> Activity:
Every line in the data below from the one containing "t).bank ≠ .saved" down to the one containing "met first-touch. -/", both included, must be retyped exactly; no other line is to appear.

(Collected data entries)
——

/-- A scalar floating instruction: its fields, its result type and, for the values of its sources, the result's code and the
flags it raises (R115, Table 07-3). -/
def Instr.floatResult (i : Instr) (x y z : FV) : Option (SF × Nat × FFlags) :=
  match i with
  | .sfadd f => some (f, (ffmt .f32).addOp false x y)
  | .sfmul f => some (f, (ffmt .f32).mulOp false x y)
  | .sfma f => some (f, (ffmt .f32).fmaOp false x y z)
  | .sfcmp f => some (f, (floatCond f.fn.toNat x y).toNat, 0)
  | _ => none

/-- The FP32 value that a source of a scalar floating instruction reads (R115). -/
def Machine.State.f32 (s : Machine.State) (ag : Agent) (o : Opnd) : FV :=
  (ffmt .f32).value (s.src ag (.fl (ffmt .f32)) 0 o)

/-- The word at the slot where an agent stands. -/
def Machine.State.word (s : Machine.State) (ag : Agent) : W64 := wordAt (s.codeOf ag) (s.pcOf ag).2.1

/-- The integer that a code of an integer format stands for. -/
def Machine.NumFmt.intOf : NumFmt → Nat → Int
  | .int w true, b => (BitVec.ofNat w b).toInt
  | .int w false, b => (b % 2 ^ w : Nat)
  | .fl _, _ => 0

/-! ### Vector instructions -/

/-- The number of a vector register operand, in a list. -/
def vecRegs : Opnd → List Nat
  | .v r => [r.val]
  | _ => []

/-- A vector result (R39, R41, R101): each active lane of the destination holds the result of that lane and each other lane
what it held; nothing else changes but the place of the wave, which outside a sweep is n slots further. -/
structure LanesWritten (s t : Machine.State) (w : Nat) (v : Wave) (d : Opnd) (r flags : Bool) (n : Nat) (x : Nat → W32) :
    Prop where
  lanes : ∀ k u, d = .v k → t.wave w = some u →
    ∀ l, l < 96 → u.lane k.val l = if v.path.mask.getLsbD l then x l else v.lane k.val l
  kept : Kept (.wave w) s t [] (vecRegs d) flags r
  place : r = false → After s t (.wave w) n

/-- A vector integer or move instruction: its fields and, for elements a, b and c of its sources, the result before it is
taken modulo 2^W (Table 12-2). -/
def Instr.laneInt (i : Instr) (a b c : Nat) : Option (VF × Int) :=
  match i with
  | .viadd f => some (f, a + b)
  | .visub f => some (f, (a : Int) - b)
  | .vimul f => some (f, if f.fn = 0 then (a : Int) * b else f.ty.int a * f.ty.int b / (2 ^ f.ty.bits : Nat))
  | .vimad f => some (f, a * b + c)
  | .vimin f => some (f, min (f.ty.int a) (f.ty.int b))
  | .vimax f => some (f, max (f.ty.int a) (f.ty.int b))
  | .viabs f => some (f, |f.ty.int a|)
  | .viadds f => some (f, f.ty.clamp (f.ty.int a + f.ty.int b))
  | .visubs f => some (f, f.ty.clamp (f.ty.int a - f.ty.int b))
  | .vand f => some (f, (a &&& b : Nat))
  | .vor f => some (f, (a ||| b : Nat))
  | .vxor f => some (f, (a ^^^ b : Nat))
  | .vnot f => some (f, -1 - (a : Int))
  | .vshl f => some (f, (a <<< (b % f.ty.bits) : Nat))
  | .vshr f => some (f, (a >>> (b % f.ty.bits) : Nat))
  | .vsar f => some (f, (BitVec.ofNat f.ty.bits a).toInt >>> (b % f.ty.bits))
  | .vbfx f =>
    let pos := b % 64 % f.ty.bits
    let len := min (bitsOf b 8 7) (f.ty.bits - pos)
    some (f, if len = 0 then 0 else if f.ty.signed then (BitVec.ofNat len (bitsOf a pos len)).toInt else bitsOf a pos len)
  | .vpopc f => some (f, (((List.range f.ty.bits).countP (fun k => a.testBit k) : Nat) : Int))
  | .vicmp f =>
    let x := f.ty.int a
    let y := f.ty.int b
    let holds : Bool := match f.fn.toNat with
      | 0 => decide (x = y) | 1 => decide (x ≠ y) | 2 => decide (x < y) | 3 => decide (x ≤ y) | 4 => decide (y < x)
      | _ => decide (y ≤ x)
    some (f, if holds then 1 else 0)
  | .vsel f => some (f, if c ≠ 0 then a else b)
  | .vmov f => some (f, a)
  | _ => none

/-- A vector floating instruction: its fields and, for the modified codes a, b and c of an element, the result's code and the
flags it raises (R131 to R133, R139). -/
def Instr.laneFloat (i : Instr) (a b c : Nat) : Option (VF × Nat × FFlags) :=
  match i with
  | .vfadd f => let g := ffmt f.ty; some (f, g.addOp f.sat (g.value a) (g.value b))
  | .vfsub f => let g := ffmt f.ty; some (f, g.addOp f.sat (g.value a) (g.value b).negate)
  | .vfmul f => let g := ffmt f.ty; some (f, g.mulOp f.sat (g.value a) (g.value b))
  | .vfma f => let g := ffmt f.ty; some (f, g.fmaOp f.sat (g.value a) (g.value b) (g.value c))
  | .vfmin f => some (f, (ffmt f.ty).minMax false a b, 0)
  | .vfmax f => some (f, (ffmt f.ty).minMax true a b, 0)
  | .vfcmp f => let g := ffmt f.ty; some (f, (floatCond f.fn.toNat (g.value a) (g.value b)).toNat, 0)
  | .rcpF32 f => some (f, roundedF32 (fRcp ((ffmt .f32).value a)))
  | .rsqF32 f => some (f, roundedF32 (fRsq ((ffmt .f32).value a)))
  | .exp2 f => some (f, roundedF32 (fExp2 ((ffmt .f32).value a)))
  | .log2 f => some (f, roundedF32 (fLog2 ((ffmt .f32).value a)))
  | .sinPi f => some (f, roundedF32 (fSinPi ((ffmt .f32).value a)))
  | .cosPi f => some (f, roundedF32 (fCosPi ((ffmt .f32).value a)))
  | .tanh f => some (f, roundedF32 (fTanh ((ffmt .f32).value a)))
  | .rcpa f => some (f, rcpaSeed a, 0)
  | _ => none

/-- A vector instruction that forms one word per lane from its sources before it: its fields, the word of lane l of wave v
and the flags that the lane raises (R133 to R138, R140, R141). -/
def Instr.laneWord (i : Instr) (v : Wave) (l : Nat) : Option (VF × W32 × FFlags) :=
  match i with
  | .vfclass f => let g := ffmt f.ty; some (f, BitVec.ofNat 32 (g.classOf (elemOf (v.src (.fl g) f.sa l) g.width 0)), 0)
  | .vcvt f =>
    let x := laneConvert v (numFmt f.ty (f.aux.getLsbD 0)) (VF.st f (f.aux.getLsbD 1)) f.rm.toNat f.sat f.sa l
    some (f, BitVec.ofNat 32 x.1, x.2)
  | .vunpk f =>
    let st := VF.st f (f.aux.getLsbD 3)
    some (f, BitVec.ofNat 32 (convert (numFmt f.ty false) st 0 0 false (elemOf (v.src st f.sa l) st.width (f.aux.toNat % 8))).1, 0)
  | .shfl f =>
    let n := shflWidth (f.aux.toNat % 8)
    let g := l - l % n
    let p : Int := (l % n : Nat)
    let b : Int := ((v.src (.int 32 false) f.sb l).toNat : Nat)
    let q : Int := match f.fn.toNat with
      | 0 => b | 1 => p - b | 2 => p + b | _ => ((l % n ^^^ (v.src (.int 32 false) f.sb l).toNat : Nat) : Int)
    some (f, v.src (.int 32 false) f.sa (if 0 ≤ q ∧ q < n then g + q.toNat else l), 0)
  | .bcast f =>
    let b := (v.src (.int 32 false) f.sb l).toNat
    some (f, v.src (.int 32 false) f.sa (if b < 96 then b else l), 0)
  | _ => none

/-! ### Memory instructions -/

/-- The registers of an agent stand in the machine, not in a save area. -/
def Machine.State.banked (s : Machine.State) (ag : Agent) : Prop :=
  match ag with
  | .wave w => ∃ v, s.wave w = some v ∧ v.bank ≠ .saved
  | .thread c t => (s.thread c t).bank ≠ .saved

/-- A wave with the counts of another, and the place at which it last met first-touch. -/
def Machine.Wave.counts (v u : Wave) : Wave := { u with fcnt := v.fcnt, ldcnt := v.ldcnt, stcnt := v.stcnt, touched := v.touched }

/-- A thread with the counts of another. -/
def Machine.Thread.counts (h g : Thread) : Thread := { g with fcnt := h.fcnt, ldcnt := h.ldcnt, stcnt := h.stcnt }
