-- ==== Sys2Proof/Laws/PerInstr.lean ====
section
/-! SUPPORT. Statements about every instruction as syntax, one lemma for each constructor. -/

namespace Sys2Proof

/-- The words of a well-formed instruction decode to it. -/
def Laws.RoundTrip.Statement (i : Instr) : Prop :=
  i.wf = true → decodeWord (Machine.wordAt (encode i) 0) (Machine.wordAt (encode i) 1) = .ok i

/-- A device step has no word. -/
theorem noWord (i : Instr) (h : i.view = .step) : Laws.RoundTrip.Statement i := fun hw => by
  unfold Instr.wf at hw
  rw [h] at hw
  cases hw

/-! ### Rows that share an opcode -/

theorem selected_actxRel (f : EF) (h : (Instr.actxRel f).selectorOk = true) : eCtor 0xB9 f = some (.actxRel f) := 
  congrArg (fun n => (match n with | 0 => some (.actxSwap f) | 1 => some (.actxRel f) | _ => none : Option Instr)) (show f.fn.toNat = 1 from congrArg BitVec.toNat (eq_of_beq h))

theorem selected_actxSwap (f : EF) (h : (Instr.actxSwap f).selectorOk = true) : eCtor 0xB9 f = some (.actxSwap f) := 
  congrArg (fun n => (match n with | 0 => some (.actxSwap f) | 1 => some (.actxRel f) | _ => none : Option Instr)) (show f.fn.toNat = 0 from congrArg BitVec.toNat (eq_of_beq h))

theorem selected_aout (f : EF) (h : (Instr.aout f).selectorOk = true) : eCtor 0xB5 f = some (.aout f) := 
  congrArg (fun n => (match n with | 0 => some (.aout f) | 1 => some (.aoutClr f) | _ => none : Option Instr)) (show f.fn.toNat = 0 from congrArg BitVec.toNat (eq_of_beq h))

theorem selected_aoutClr (f : EF) (h : (Instr.aoutClr f).selectorOk = true) : eCtor 0xB5 f = some (.aoutClr f) := 
  congrArg (fun n => (match n with | 0 => some (.aout f) | 1 => some (.aoutClr f) | _ => none : Option Instr)) (show f.fn.toNat = 1 from congrArg BitVec.toNat (eq_of_beq h))

theorem selected_cbacqCons (f : MF) (h : (Instr.cbacqCons f).selectorOk = true) : mCtor 0x95 f = some (.cbacqCons f) := 
  congrArg (fun n => (match n with | 0 => some (.cbacqProd f) | 1 => some (.cbacqCons f) | _ => none : Option Instr)) (show f.mop = 1 from eq_of_beq h)

theorem selected_cbacqProd (f : MF) (h : (Instr.cbacqProd f).selectorOk = true) : mCtor 0x95 f = some (.cbacqProd f) := 
  congrArg (fun n => (match n with | 0 => some (.cbacqProd f) | 1 => some (.cbacqCons f) | _ => none : Option Instr)) (show f.mop = 0 from eq_of_beq h)

theorem selected_cbrelCons (f : MF) (h : (Instr.cbrelCons f).selectorOk = true) : mCtor 0x96 f = some (.cbrelCons f) := 
  congrArg (fun n => (match n with | 0 => some (.cbrelProd f) | 1 => some (.cbrelCons f) | _ => none : Option Instr)) (show f.mop = 1 from eq_of_beq h)

theorem selected_cbrelProd (f : MF) (h : (Instr.cbrelProd f).selectorOk = true) : mCtor 0x96 f = some (.cbrelProd f) := 
  congrArg (fun n => (match n with | 0 => some (.cbrelProd f) | 1 => some (.cbrelCons f) | _ => none : Option Instr)) (show f.mop = 0 from eq_of_beq h)

theorem selected_commitBlock (f : SF) (h : (Instr.commitBlock f).selectorOk = true) : sCtor 0xA0 f = some (.commitBlock f) := 
  congrArg (fun n => (match n with | 0 => some (.commitBlock f) | 1 => some (.commitGrid f) | 2 => some (.commitPod f) | _ => none : Option Instr)) (show f.fn.toNat = 0 from congrArg BitVec.toNat (eq_of_beq h))

theorem selected_commitGrid (f : SF) (h : (Instr.commitGrid f).selectorOk = true) : sCtor 0xA0 f = some (.commitGrid f) := 
  congrArg (fun n => (match n with | 0 => some (.commitBlock f) | 1 => some (.commitGrid f) | 2 => some (.commitPod f) | _ => none : Option Instr)) (show f.fn.toNat = 1 from congrArg BitVec.toNat (eq_of_beq h))

theorem selected_commitPod (f : SF) (h : (Instr.commitPod f).selectorOk = true) : sCtor 0xA0 f = some (.commitPod f) := 
  congrArg (fun n => (match n with | 0 => some (.commitBlock f) | 1 => some (.commitGrid f) | 2 => some (.commitPod f) | _ => none : Option Instr)) (show f.fn.toNat = 2 from congrArg BitVec.toNat (eq_of_beq h))

theorem selected_dflushGrid (f : SF) (h : (Instr.dflushGrid f).selectorOk = true) : sCtor 0xA1 f = some (.dflushGrid f) := 
  congrArg (fun n => (match n with | 0 => some (.dflushGrid f) | 1 => some (.dflushPod f) | _ => none : Option Instr)) (show f.fn.toNat = 0 from congrArg BitVec.toNat (eq_of_beq h))

theorem selected_dflushPod (f : SF) (h : (Instr.dflushPod f).selectorOk = true) : sCtor 0xA1 f = some (.dflushPod f) := 
  congrArg (fun n => (match n with | 0 => some (.dflushGrid f) | 1 => some (.dflushPod f) | _ => none : Option Instr)) (show f.fn.toNat = 1 from congrArg BitVec.toNat (eq_of_beq h))

theorem selected_dwresKill (f : SF) (h : (Instr.dwresKill f).selectorOk = true) : sCtor 0xCE f = some (.dwresKill f) := 
  congrArg (fun n => (match n with | 0 => some (.dwresResume f) | 1 => some (.dwresKill f) | _ => none : Option Instr)) (show f.fn.toNat = 1 from congrArg BitVec.toNat (eq_of_beq h))

theorem selected_dwresResume (f : SF) (h : (Instr.dwresResume f).selectorOk = true) : sCtor 0xCE f = some (.dwresResume f) := 
  congrArg (fun n => (match n with | 0 => some (.dwresResume f) | 1 => some (.dwresKill f) | _ => none : Option Instr)) (show f.fn.toNat = 0 from congrArg BitVec.toNat (eq_of_beq h))

theorem selected_erqAcq (f : EF) (h : (Instr.erqAcq f).selectorOk = true) : eCtor 0xC6 f = some (.erqAcq f) := 
  congrArg (fun n => (match n with | 0 => some (.erqQry f) | 1 => some (.erqAcq f) | 2 => some (.erqRel f) | _ => none : Option Instr)) (show f.fn.toNat = 1 from congrArg BitVec.toNat (eq_of_beq h))

theorem selected_erqQry (f : EF) (h : (Instr.erqQry f).selectorOk = true) : eCtor 0xC6 f = some (.erqQry f) := 
  congrArg (fun n => (match n with | 0 => some (.erqQry f) | 1 => some (.erqAcq f) | 2 => some (.erqRel f) | _ => none : Option Instr)) (show f.fn.toNat = 0 from congrArg BitVec.toNat (eq_of_beq h))

theorem selected_erqRel (f : EF) (h : (Instr.erqRel f).selectorOk = true) : eCtor 0xC6 f = some (.erqRel f) := 
  congrArg (fun n => (match n with | 0 => some (.erqQry f) | 1 => some (.erqAcq f) | 2 => some (.erqRel f) | _ => none : Option Instr)) (show f.fn.toNat = 2 from congrArg BitVec.toNat (eq_of_beq h))

theorem selected_kld (f : EF) (h : (Instr.kld f).selectorOk = true) : eCtor 0xB8 f = some (.kld f) := 
  congrArg (fun n => (match n with | 0 => some (.kld f) | 1 => some (.kldAll f) | _ => none : Option Instr)) (show f.fn.toNat = 0 from congrArg BitVec.toNat (eq_of_beq h))

theorem selected_kldAll (f : EF) (h : (Instr.kldAll f).selectorOk = true) : eCtor 0xB8 f = some (.kldAll f) := 
  congrArg (fun n => (match n with | 0 => some (.kld f) | 1 => some (.kldAll f) | _ => none : Option Instr)) (show f.fn.toNat = 1 from congrArg BitVec.toNat (eq_of_beq h))

theorem selected_miter (f : EF) (h : (Instr.miter f).selectorOk = true) : eCtor 0xB3 f = some (.miter f) := by
  have h : f.fn.toNat ≤ 2 := of_decide_eq_true h
  have h : f.fn.toNat = 0 ∨ f.fn.toNat = 1 ∨ f.fn.toNat = 2 := by omega
  rcases h with h | h | h <;>
    exact congrArg (fun n => (match n with | 0 => some (.miter f) | 1 => some (.miter f) | 2 => some (.miter f) | 8 => some (.miterCont f) | 9 => some (.miterCont f) | 10 => some (.miterCont f) | _ => none : Option Instr)) h

theorem selected_miterCont (f : EF) (h : (Instr.miterCont f).selectorOk = true) : eCtor 0xB3 f = some (.miterCont f) := by
  have h : (decide (8 ≤ f.fn.toNat) && decide (f.fn.toNat ≤ 10)) = true := h
  have h := Bool.and_eq_true_iff.mp h
  have h := And.intro (of_decide_eq_true h.1) (of_decide_eq_true h.2)
  have h : f.fn.toNat = 8 ∨ f.fn.toNat = 9 ∨ f.fn.toNat = 10 := by omega
  rcases h with h | h | h <;>
    exact congrArg (fun n => (match n with | 0 => some (.miter f) | 1 => some (.miter f) | 2 => some (.miter f) | 8 => some (.miterCont f) | 9 => some (.miterCont f) | 10 => some (.miterCont f) | _ => none : Option Instr)) h

theorem selected_tqaddRt (f : EF) (h : (Instr.tqaddRt f).selectorOk = true) : eCtor 0xC9 f = some (.tqaddRt f) := 
  congrArg (fun n => (match n with | 0 => some (.tqaddSh f) | 1 => some (.tqaddRt f) | _ => none : Option Instr)) (show f.fn.toNat = 1 from congrArg BitVec.toNat (eq_of_beq h))

theorem selected_tqaddSh (f : EF) (h : (Instr.tqaddSh f).selectorOk = true) : eCtor 0xC9 f = some (.tqaddSh f) := 
  congrArg (fun n => (match n with | 0 => some (.tqaddSh f) | 1 => some (.tqaddRt f) | _ => none : Option Instr)) (show f.fn.toNat = 0 from congrArg BitVec.toNat (eq_of_beq h))

theorem selected_trapHost (f : SF) (h : (Instr.trapHost f).selectorOk = true) : sCtor 0xD0 f = some (.trapHost f) := 
  congrArg (fun n => (match n with | 0 => some (.trapSeq f) | 1 => some (.trapHost f) | _ => none : Option Instr)) (show f.fn.toNat = 1 from congrArg BitVec.toNat (eq_of_beq h))

theorem selected_trapSeq (f : SF) (h : (Instr.trapSeq f).selectorOk = true) : sCtor 0xD0 f = some (.trapSeq f) := 
  congrArg (fun n => (match n with | 0 => some (.trapSeq f) | 1 => some (.trapHost f) | _ => none : Option Instr)) (show f.fn.toNat = 0 from congrArg BitVec.toNat (eq_of_beq h))

theorem selected_txfcCons (f : EF) (h : (Instr.txfcCons f).selectorOk = true) : eCtor 0xC1 f = some (.txfcCons f) := 
  congrArg (fun n => (match n with | 0 => some (.txfcProd f) | 1 => some (.txfcCons f) | _ => none : Option Instr)) (show f.fn.toNat = 1 from congrArg BitVec.toNat (eq_of_beq h))

theorem selected_txfcProd (f : EF) (h : (Instr.txfcProd f).selectorOk = true) : eCtor 0xC1 f = some (.txfcProd f) := 
  congrArg (fun n => (match n with | 0 => some (.txfcProd f) | 1 => some (.txfcCons f) | _ => none : Option Instr)) (show f.fn.toNat = 0 from congrArg BitVec.toNat (eq_of_beq h))

theorem selected_txfsClr (f : EF) (h : (Instr.txfsClr f).selectorOk = true) : eCtor 0xC2 f = some (.txfsClr f) := 
  congrArg (fun n => (match n with | 0 => some (.txfsRd f) | 1 => some (.txfsClr f) | _ => none : Option Instr)) (show f.fn.toNat = 1 from congrArg BitVec.toNat (eq_of_beq h))

theorem selected_txfsRd (f : EF) (h : (Instr.txfsRd f).selectorOk = true) : eCtor 0xC2 f = some (.txfsRd f) := 
  congrArg (fun n => (match n with | 0 => some (.txfsRd f) | 1 => some (.txfsClr f) | _ => none : Option Instr)) (show f.fn.toNat = 0 from congrArg BitVec.toNat (eq_of_beq h))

——

> Written response:
  | .thread c t => (s.thread c t).bank ≠ .saved

/-- A wave with the counts of another, and the place at which it last met first-touch. -/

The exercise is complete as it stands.